Right, that is how I understood Dana as well and this is how it reads 
to me too. I mean, Dumbledore already TOLD Hagrid not to give Harry 
to Sirius. I think if Dumbledore had the slightest inclination to 
find out the truth, he would have gone to GH himself, it is as simple 
as that to me.

As I said, I would love for Sirius to go to Dumbledore, but I do not 
see how that would have made the slightest difference, IMO of course.

Dumbledore's actions read to me as very set upon taking Harry from 
Sirius.  And indeed he went after Peter afterwards not before.

Surely, I would much prefer Sirius to scream on the top of his lungs 
to WW that he is innocent and continue to fight for Harry that way, 
but I indeed see no indication that he lost Harry because he went 
after Peter.

I see that he lost Harry BEFORE he went after Peter, IMO of course. 
Again, do I think Sirius bears his part of the blame for not figuring 
out who Peter was? Absolutely, but I blame Dumbledore a lot as well. 
One conversation it took for him to know that Sirius innocent. ONE 
conversation.

LOL, I still remember how shocked I was some time ago during our post 
HBP debates when a_svirn reminded me that Sirius was indeed appointed 
guardian. ( At some point in time I completely for got about it, and 
happily argued that Dumbledore placed Harry with Dursleys, because 
there was nobody else to place him with legally, HAHA)/

I do not want to subscribe to myself the prediction powers I never 
had. I WAS not seeing the extent of Dumbledore's manipulativeness, no 
way. Although the fact that he did not reach the level that some 
theories were giving him, helped , but still


But ever since I was reminded of that remark, I viewed Dumbledore's 
actions towards Harry and Sirius that night in quite dark light.
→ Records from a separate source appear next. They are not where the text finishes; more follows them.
-- ==== Sys2Proof/Machine/Flags.lean ====
section
/-!
DEFINITION. The outputs that report a condition or a classification (10_state.md R29): the cause
codes of `tx_err` (R54), the fourteen predicates and their bits of `cls_match`, the category code
`cls_cat`, and `cls_multi` (30_encoding.md R55; 43_classifier.md R84 to R101). No flag is kept.
-/

namespace Sys2Proof.Machine

/-- The code of a cause on `tx_err` (R54, R113). -/
def causeCode : Cause → BitVec 3
  | .badLen => 1
  | .badCmd => 2
  | .badSvc => 3
  | .badOp => 4

/-- The predicate `M_NMT0` (R84). -/
def predNmt0 (id : CanId) : Bool := idMatches 0xFFF 0x000 id
/-- The predicate `M_NMTHB` (R85). -/
def predNmthb (id : CanId) : Bool := idMatches 0xF80 0x700 id
/-- The predicate `M_EMCY` (R86). -/
def predEmcy (id : CanId) : Bool := idMatches 0xF80 0x080 id
/-- The predicate `M_LSS`: "one predicate with two match values" (R87). -/
def predLss (id : CanId) : Bool := idMatches 0xFFF 0x7E4 id || idMatches 0xFFF 0x7E5 id
/-- The predicate `M_TPDO1` (R88). -/
def predTpdo1 (id : CanId) : Bool := idMatches 0xF80 0x180 id
/-- The predicate `M_TPDO2` (R89). -/
def predTpdo2 (id : CanId) : Bool := idMatches 0xF80 0x280 id
/-- The predicate `M_TPDO3` (R90). -/
def predTpdo3 (id : CanId) : Bool := idMatches 0xF80 0x380 id
/-- The predicate `M_TPDO4` (R91). -/
def predTpdo4 (id : CanId) : Bool := idMatches 0xF80 0x480 id
/-- The predicate `M_RPDO1` (R92). -/
def predRpdo1 (id : CanId) : Bool := idMatches 0xF80 0x200 id
/-- The predicate `M_RPDO2` (R93). -/
def predRpdo2 (id : CanId) : Bool := idMatches 0xF80 0x300 id
/-- The predicate `M_RPDO3` (R94). -/
def predRpdo3 (id : CanId) : Bool := idMatches 0xF80 0x400 id
/-- The predicate `M_RPDO4` (R95). -/
def predRpdo4 (id : CanId) : Bool := idMatches 0xF80 0x500 id
/-- The predicate `M_SDOREQ` (R96). -/
def predSdoreq (id : CanId) : Bool := idMatches 0xF80 0x600 id
/-- The predicate `M_SDORESP` (R97). -/
def predSdoresp (id : CanId) : Bool := idMatches 0xF80 0x580 id

/-- The fourteen predicates, each evaluated on its own (R98), in the bit order of `cls_match`
(R55). -/
def predicates (id : CanId) : List Bool :=
  [ predNmt0 id, predNmthb id, predEmcy id, predLss id,
    predTpdo1 id, predTpdo2 id, predTpdo3 id, predTpdo4 id,
    predRpdo1 id, predRpdo2 id, predRpdo3 id, predRpdo4 id,
    predSdoreq id, predSdoresp id ]

/-- A list of bits as a vector, the first in bit 0. -/
def bitsToVector : List Bool → BitVec 14
  | [] => 0
  | b :: bs => (if b then 1 else 0) ||| (bitsToVector bs <<< 1)

/-- `cls_match[13:0]` for an identifier (R55, R98). -/
def matchVector (id : CanId) : BitVec 14 := bitsToVector (predicates id)

/-- Bit `k` of `cls_match` driven to `b`, the others as they are. -/
def setMatchBit (k : Nat) (b : Bool) (m : BitVec 14) : BitVec 14 :=
  (m &&& ~~~((1 : BitVec 14) <<< k)) ||| (if b then (1 : BitVec 14) <<< k else 0)

/-- `CODE(k)`, the category code of predicate `k`: the last column of R55, by bit number. -/
def categoryCodes : List (BitVec 4) := [1, 1, 2, 3, 8, 9, 10, 11, 12, 13, 14, 15, 4, 5]

/-- `CODE(k)` for a bit number 0 to 13 (R55). -/
def categoryCode (k : Nat) : BitVec 4 := categoryCodes.getD k 0

/-- `cls_cat`: the bitwise OR of the codes of all matching predicates (R99). -/
def categoryOf (m : BitVec 14) : BitVec 4 :=
  (List.range 14).foldl (fun cat k => if m.getLsbD k then cat ||| categoryCode k else cat) 0

/-- How many bits of `cls_match` are 1. -/
def matchCount (m : BitVec 14) : Nat := (List.range 14).countP (fun k => m.getLsbD k)

/-- `cls_multi`: 1 when two or more bits of `cls_match` are 1 (R101). -/
def multiOf (m : BitVec 14) : Bit := if 2 ≤ matchCount m then 1 else 0

/-- The MessageCategory a `cls_cat` code stands for; codes 6 and 7 "are never produced" (R23,
R55). -/
def categoryOfCode (code : BitVec 4) : Option MessageCategory :=
  [ some .noneOfTheAbove, some .nmt, some .emcy, some .lss, some .sdoReq, some .sdoResp, none, none,
    some .tpdo1, some .tpdo2, some .tpdo3, some .tpdo4,
    some .rpdo1, some .rpdo2, some .rpdo3, some .rpdo4 ].getD code.toNat none

end Sys2Proof.Machine
end

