/-- A step stops only where a packing function is presented operands outside its domain: every
evaluation of ENC and of CLS answers, on every input (R9, R28, R104). -/
def Obligations.OnlyPackingCanRefuse : Prop :=
  ∀ s : State,
    (∃ t, step s = .next t) ∨
    (s.req.sel = .always .packLe ∧ ¬ countInDomain s.req.fn.packCount ∧
      step s = .refused .byteCountOutsideDomain) ∨
    (s.req.sel = .always .unpackLe ∧ ¬ countInDomain s.req.fn.unpackCount ∧
      step s = .refused .byteCountOutsideDomain) ∨
    (s.req.sel = .always .unpackLe ∧ countInDomain s.req.fn.unpackCount ∧
      s.req.fn.unpackBytes.length < s.req.fn.unpackCount ∧ step s = .refused .sequenceTooShort) ∨
    (s.req.sel = .always .concat ∧ s.req.fn.groups = [] ∧ step s = .refused .noGroups)
end

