/-- The function code as a number: the identifiers come in sixteen blocks of 128. -/
theorem functionCode_toNat (id : CanId) : (id.extractLsb' 7 4).toNat = id.toNat / 128 := by
  have hid := id.isLt
  rw [BitVec.extractLsb'_toNat, Nat.shiftRight_eq_div_pow]
  exact Nat.mod_eq_of_lt (by omega)

/-- A comparison under the mask 0xF80 gives the same on all identifiers of a block. -/
theorem idMatches_F80_congr {id id' : CanId} (h : id.toNat / 128 = id'.toNat / 128) (value : BitVec 12) :
    idMatches 0xF80 value id = idMatches 0xF80 value id' := by
  have hcode : id.extractLsb' 7 4 = id'.extractLsb' 7 4 :=
    BitVec.eq_of_toNat_eq (by rw [functionCode_toNat, functionCode_toNat, h])
  rw [idMatches, idMatches, setWidth_and_F80, setWidth_and_F80, hcode]

/-- A comparison under the mask 0xFFF fails on every identifier but the value itself. -/
theorem idMatches_FFF_eq_false {id : CanId} {value : BitVec 12} (h : id.toNat ≠ value.toNat) :
    idMatches 0xFFF value id = false := by
  have hmask : id.setWidth 12 &&& 0xFFF = id.setWidth 12 := BitVec.and_allOnes
  rw [idMatches, hmask, beq_eq_false_iff_ne]
  rintro rfl
  exact h (BitVec.toNat_setWidth_of_le (by decide)).symm

/-- The three identifiers with a predicate of their own: `M_NMT0` (R84) and `M_LSS` (R87). -/
def HasOwnPredicate (n : Nat) : Prop := n = 0x000 ∨ n = 0x7E4 ∨ n = 0x7E5

/-- On all other identifiers of a block the fourteen predicates are the same. -/
theorem predicates_congr {id id' : CanId} (h : id.toNat / 128 = id'.toNat / 128)
    (hid : ¬ HasOwnPredicate id.toNat) (hid' : ¬ HasOwnPredicate id'.toNat) :
    predicates id = predicates id' := by
  have hown : ∀ {id : CanId}, ¬ HasOwnPredicate id.toNat → idMatches 0xFFF 0x000 id = false ∧
      idMatches 0xFFF 0x7E4 id = false ∧ idMatches 0xFFF 0x7E5 id = false := fun hn =>
    ⟨idMatches_FFF_eq_false fun h => hn (.inl h), idMatches_FFF_eq_false fun h => hn (.inr (.inl h)),
      idMatches_FFF_eq_false fun h => hn (.inr (.inr h))⟩
  simp only [predicates, predNmt0, predNmthb, predEmcy, predLss, predTpdo1, predTpdo2, predTpdo3,
    predTpdo4, predRpdo1, predRpdo2, predRpdo3, predRpdo4, predSdoreq, predSdoresp, hown hid, hown hid',
    idMatches_F80_congr h]

/-- On them the map of R39 is the same too: every bound of its ranges is the end of a block, but for
those of the three. -/
theorem identifierMap_congr {m n : Nat} (h : m / 128 = n / 128) (hm : ¬ HasOwnPredicate m)
    (hn : ¬ HasOwnPredicate n) : identifierMap m = identifierMap n := by
  simp only [HasOwnPredicate, not_or] at hm hn
  have htail : ∀ {k : Nat}, ¬ (k = 0x000) ∧ ¬ (k = 0x7E4) ∧ ¬ (k = 0x7E5) →
      (if k ≤ 0x7E3 then ((0x0000, 0) : BitVec 14 × BitVec 4)
        else if k ≤ 0x7E5 then (0x0008, 3) else (0x0000, 0)) = (0x0000, 0) := by
    intro k hk
    split
    · rfl
    · exact if_neg (by omega)
  unfold identifierMap
  rw [htail hm, htail hn]
  iterate 16 refine if_congr (by omega) rfl ?_
  rfl

/-- `CLASSIFY` gives an identifier what the map of R39 gives it. -/
abbrev FollowsIdentifierMap (id : CanId) : Prop :=
  matchVector id = (identifierMap id.toNat).1 ∧ categoryOf (matchVector id) = (identifierMap id.toNat).2 ∧
    multiOf (matchVector id) = 0

/-- An identifier without a predicate of its own, in the block of function code `k`. -/
def blockId (k : Nat) : CanId := BitVec.ofNat 11 (128 * k + 1)

/-- It is the second identifier of its block. -/
theorem blockId_toNat {k : Nat} (hk : k < 16) : (blockId k).toNat = 128 * k + 1 :=
  Nat.mod_eq_of_lt (by omega)

/-- None of the three stands there. -/
theorem blockId_not_hasOwnPredicate {k : Nat} (hk : k < 16) : ¬ HasOwnPredicate (blockId k).toNat := by
  rw [blockId_toNat hk, HasOwnPredicate]
  omega

/-- R39 for every identifier: the three with a predicate of their own, and one for each block. -/
theorem followsIdentifierMap (id : CanId) : FollowsIdentifierMap id := by
  by_cases hown : HasOwnPredicate id.toNat
  · rcases hown with h | h | h
    · rw [show id = 0x000 from BitVec.eq_of_toNat_eq h]; decide
    · rw [show id = 0x7E4 from BitVec.eq_of_toNat_eq h]; decide
    · rw [show id = 0x7E5 from BitVec.eq_of_toNat_eq h]; decide
  · have hblocks : ∀ k < 16, FollowsIdentifierMap (blockId k) := by decide
    have hk : id.toNat / 128 < 16 := by have := id.isLt; omega
    have hsame : id.toNat / 128 = (blockId (id.toNat / 128)).toNat / 128 := by
      rw [blockId_toNat hk]; omega
    have hrep := blockId_not_hasOwnPredicate hk
    have hblock := hblocks _ hk
    rwa [FollowsIdentifierMap, matchVector, ← predicates_congr hsame hown hrep,
      ← identifierMap_congr hsame hown hrep] at hblock

/-- `NODE_ID` is `rx_id[6:0]` (R102). -/
theorem nodeIdOf_eq (id : CanId) : nodeIdOf id = id.extractLsb' 0 7 := by
  ext i hi
  interval_cases i <;> simp [nodeIdOf]

/-- The tag `sdo_svc` is the one the table of R50 and R105 gives. -/
theorem svcTag_sdoCode (len : LenPort) (b0 : Byte) :
    svcTag (sdoCode len b0) = svcTagReference len.toNat b0.toNat := by
  simp only [sdoCode, svcTagReference, ← BitVec.toNat_inj, apply_ite svcTag]
  rfl

/-- Two neighbouring lanes are sixteen bits of the port (R7). -/
theorem byteLane_append_byteLane (d : DataPort) (i : Nat) :
    byteLane d (i + 1) ++ byteLane d i = d.extractLsb' (8 * i) 16 :=
  BitVec.extractLsb'_append_extractLsb'_eq_extractLsb' (Nat.mul_succ 8 i)

/-- Two bytes read little-endian are the second above the first (R78, R107). -/
theorem unpackValue_two (b1 b2 : Byte) : (unpackValue [b1, b2] 2).setWidth 16 = b2 ++ b1 := by
  show (leValue [b1, b2]).setWidth 16 = _
  rw [BitVec.setWidth_eq_extractLsb' (by decide), ← byteLane_append_byteLane _ 0,
    byteLane_leValue _ (by decide), byteLane_leValue _ (by decide)]
  rfl

/-- `SDO_INDEX` on the port: `rx_data[23:8]`, zero below three bytes (R107). -/
theorem sdoIndex_lanes (len : LenPort) (d : DataPort) :
    sdoIndex len (byteLane d 1) (byteLane d 2) = if len.toNat < 3 then 0 else d.extractLsb' 8 16 := by
  rw [sdoIndex, unpackValue_two, byteLane_append_byteLane d 1]
  rfl

/-- `SDO_SUBINDEX` on the port: `rx_data[31:24]`, zero below four bytes (R108). -/
theorem sdoSubindex_lane (len : LenPort) (d : DataPort) :
    sdoSubindex len (byteLane d 3) = if len.toNat < 4 then 0 else d.extractLsb' 24 8 := rfl

/-- What CLS drives is what the port tables give, for every frame (R39, R101, R102, R105, R107,
R108). -/
theorem clsOutputs_eq_clsReference (f : RxPorts) : clsOutputs f = clsReference f := by
  obtain ⟨hmatch, hcat, hmulti⟩ := followsIdentifierMap f.id
  unfold clsOutputs clsReference
  rw [hcat, hmulti, hmatch, nodeIdOf_eq, svcTag_sdoCode, sdoIndex_lanes, sdoSubindex_lane]
  rfl

end Sys2Proof.Machine
end

section
/-! The block as the inputs present make it is the block of the port tables, and so is what a step, a
presentation and a run leave. -/

namespace Sys2Proof.Machine

/-- The packing results are those of the tables: the domains of D19 and the capacity of R81. -/
theorem packOutputs_eq_packReference (a : PackArgs) : packOutputs a = packReference a := by
  have hunpacked : (packOutputs a).unpacked = (packReference a).unpacked := if_congr and_assoc rfl rfl
  have hjoined : (packOutputs a).joined = (packReference a).joined := by
    by_cases hg : a.groups = [] <;>
      simp [packOutputs, packReference, joinIntoBuffer, joinGroups, maxLen, hg]
  exact (PackResults.mk.injEq ..).mpr ⟨rfl, hunpacked, hjoined⟩

/-- Settles O56: unit by unit. -/
theorem settledIsReference : Obligations.SettledIsReference := by
  unfold Obligations.SettledIsReference
  intro r
  rw [settle, encOutputs_eq_encReference, clsOutputs_eq_clsReference, packOutputs_eq_packReference]
  rfl

/-- Settled means: as `settle` makes it of the inputs present. -/
theorem settled_iff {s : State} : Settled s ↔ s = settle s.req := by
  rw [Settled, settledIsReference]

/-- The block as any inputs make it is settled. -/
theorem settled_settle (r : Request) : Settled (settle r) := settled_iff.mpr rfl

/-- A next state is the block as the inputs present make it (R13). -/
theorem eq_settle_of_step {s t : State} (h : step s = .next t) : t = settle s.req := by
  rcases step_outcome s with hnext | ⟨-, e, he⟩
  · rw [hnext] at h
    cases h
    rfl
  · rw [he] at h
    cases h

/-- Settles O43: whatever a step answers is `settle` of the inputs present, which are those of the
tables. -/
theorem stepKeepsSettled : Obligations.StepKeepsSettled := by
  unfold Obligations.StepKeepsSettled
  intro s t h
  rw [eq_settle_of_step h]
  exact settled_settle _

/-- Settles O46: an evaluation of ENC is `settle` (`step_enc`), and that is the tables'. -/
theorem encStepMeetsReference : Obligations.EncStepMeetsReference := by
  unfold Obligations.EncStepMeetsReference
  intro s h
  rw [step_enc h, settledIsReference]

/-- Settles O47: so is one of CLS, through whichever row (`step_cls`). -/
theorem clsStepMeetsReference : Obligations.ClsStepMeetsReference := by
  unfold Obligations.ClsStepMeetsReference
  intro s h
  rw [step_cls h, settledIsReference]

/-- Settles O48: a step reads the inputs present alone, and leaves them. -/
theorem stepIsRepeatable : Obligations.StepIsRepeatable := by
  unfold Obligations.StepIsRepeatable
  intro s t h
  have hreq : t.req = s.req := by rw [eq_settle_of_step h, settle_req]
  rwa [step, hreq, ← step]

/-- Settles O6: a settled state is `settle` of its own inputs. -/
theorem stepRunsDecoded : Obligations.StepRunsDecoded := by
  unfold Obligations.StepRunsDecoded
  intro s i hd _
  have hstep := step_of_decode hd
  exact ⟨hstep, fun hs => by rwa [← settled_iff.mp hs] at hstep⟩

/-- An operation of ENC or of CLS always answers a next state (R28, R104). -/
theorem exec_answers {i : Instr} (h : unitOf i ≠ .packing) (s : State) : ∃ t, exec i s = .next t := by
  cases hu : unitOf i with
  | enc => exact (exec_enc hu s).elim fun _ he => ⟨_, he⟩
  | cls => exact (exec_cls hu s).elim fun _ he => ⟨_, he⟩
  | packing => exact absurd hu h

/-- Settles O57: on a settled state exec of the decoded operation is a step, which answers that state, or
evaluates a packing function. -/
theorem decodedAgreesWithOutputs : Obligations.DecodedAgreesWithOutputs := by
  unfold Obligations.DecodedAgreesWithOutputs
  intro s i hs hd
  have hsettle := settled_iff.mp hs
  have hstep : step s = exec i s := by rw [step_of_decode hd, ← hsettle]
  have hsame : ∀ t, exec i s = .next t → t = s := fun t ht => by
    rw [eq_settle_of_step (hstep.trans ht), ← hsettle]
  refine ⟨fun hunit => ?_, hsame⟩
  obtain ⟨t, ht⟩ := exec_answers hunit s
  rw [ht, hsame t ht]

/-- Wiring `tx_*` to `rx_*` is a presentation of a frame (R130). -/
theorem settled_of_loopBack {s t : State} (h : loopBack s = some t) : Settled t := by
  unfold loopBack at h
  split at h
  · cases h
    exact settled_settle _
  · cases h

/-- Settles O54: every presentation is `settle` of the new inputs. -/
theorem presentingSettles : Obligations.PresentingSettles := by
  unfold Obligations.PresentingSettles
  intro s
  exact ⟨fun _ => ⟨settled_settle _, rfl⟩, fun _ => ⟨settled_settle _, rfl⟩,
    fun _ => ⟨settled_settle _, rfl⟩, fun _ _ => ⟨settled_settle _, rfl⟩,
    fun _ _ => settled_settle _, fun _ hu => settled_of_loopBack hu⟩

/-- Settles O55, by induction on the run. -/
theorem outputsFollowInputs : Obligations.OutputsFollowInputs := by
  unfold Obligations.OutputsFollowInputs
  intro s h
  induction h with
  | reset => exact settled_settle Request.zero
  | step _ hs _ => exact stepKeepsSettled _ _ hs
  | enc | rx | use | packing | word => exact settled_settle _
  | wired _ hs _ => exact settled_of_loopBack hs

/-- Settles O50: both evaluations are `settle` of inputs that differ in the use alone, which no output
reads. -/
theorem unitsAreIndependent : Obligations.UnitsAreIndependent := by
  unfold Obligations.UnitsAreIndependent
  intro s c hc
  refine ⟨_, _, _, _, step_enc rfl, step_cls hc, step_cls hc, step_enc rfl,
    rfl, rfl, rfl, rfl, rfl, fun hs => ?_⟩
  have hsettle := settled_iff.mp hs
  have htx := congrArg State.tx hsettle
  have hcls := congrArg State.cls hsettle
  have hfn := congrArg State.fn hsettle
  exact ⟨hcls.symm, htx.symm, hfn.symm, hfn.symm⟩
What saves Dumbledore for me is his love for Harry and his remorse, 
but there is no way I now can buy that when he placed that child with 
Dursleys he was thinking of anything else but his plan and saving 
this child for anything else, but to become his tool.


Carol:
I do agree that Black could not have won against Dumbledore in any
case, which makes the whole argument rather pointless, but I would
hope that he would be persuaded by the child's best interests rather
than his own.

Alla:

Well, yes, rather pointless, I agree. I also think that Sirius' 
definition of Harry's best interests would not have included to be 
raised by Dursleys just to be killed by Voldemort later on.
I would think that he would have indeed acted by child's best 
interests and did what his parents wanted to.
But that is rather pointless, since we agree that Dumbledore would 
have won no matter what.

Dana:
<SNIP>
I never said that DD should just hand over Harry and do nothing; what
I have been saying over and over again is that DD should have talked
to Sirius before placing a final judgment about his supposed guilt.
<HUGE SNIP>

Alla:

Yes, me too, me too. GO to GH yourself Dumbledore, you idiot, you 
live nearby, no?
If you are interested in truth, that is.
Even if he sent Hagrid to **investigate** I would be happier, but he 
already put the opinions of who is guilty and who is not. Sigh.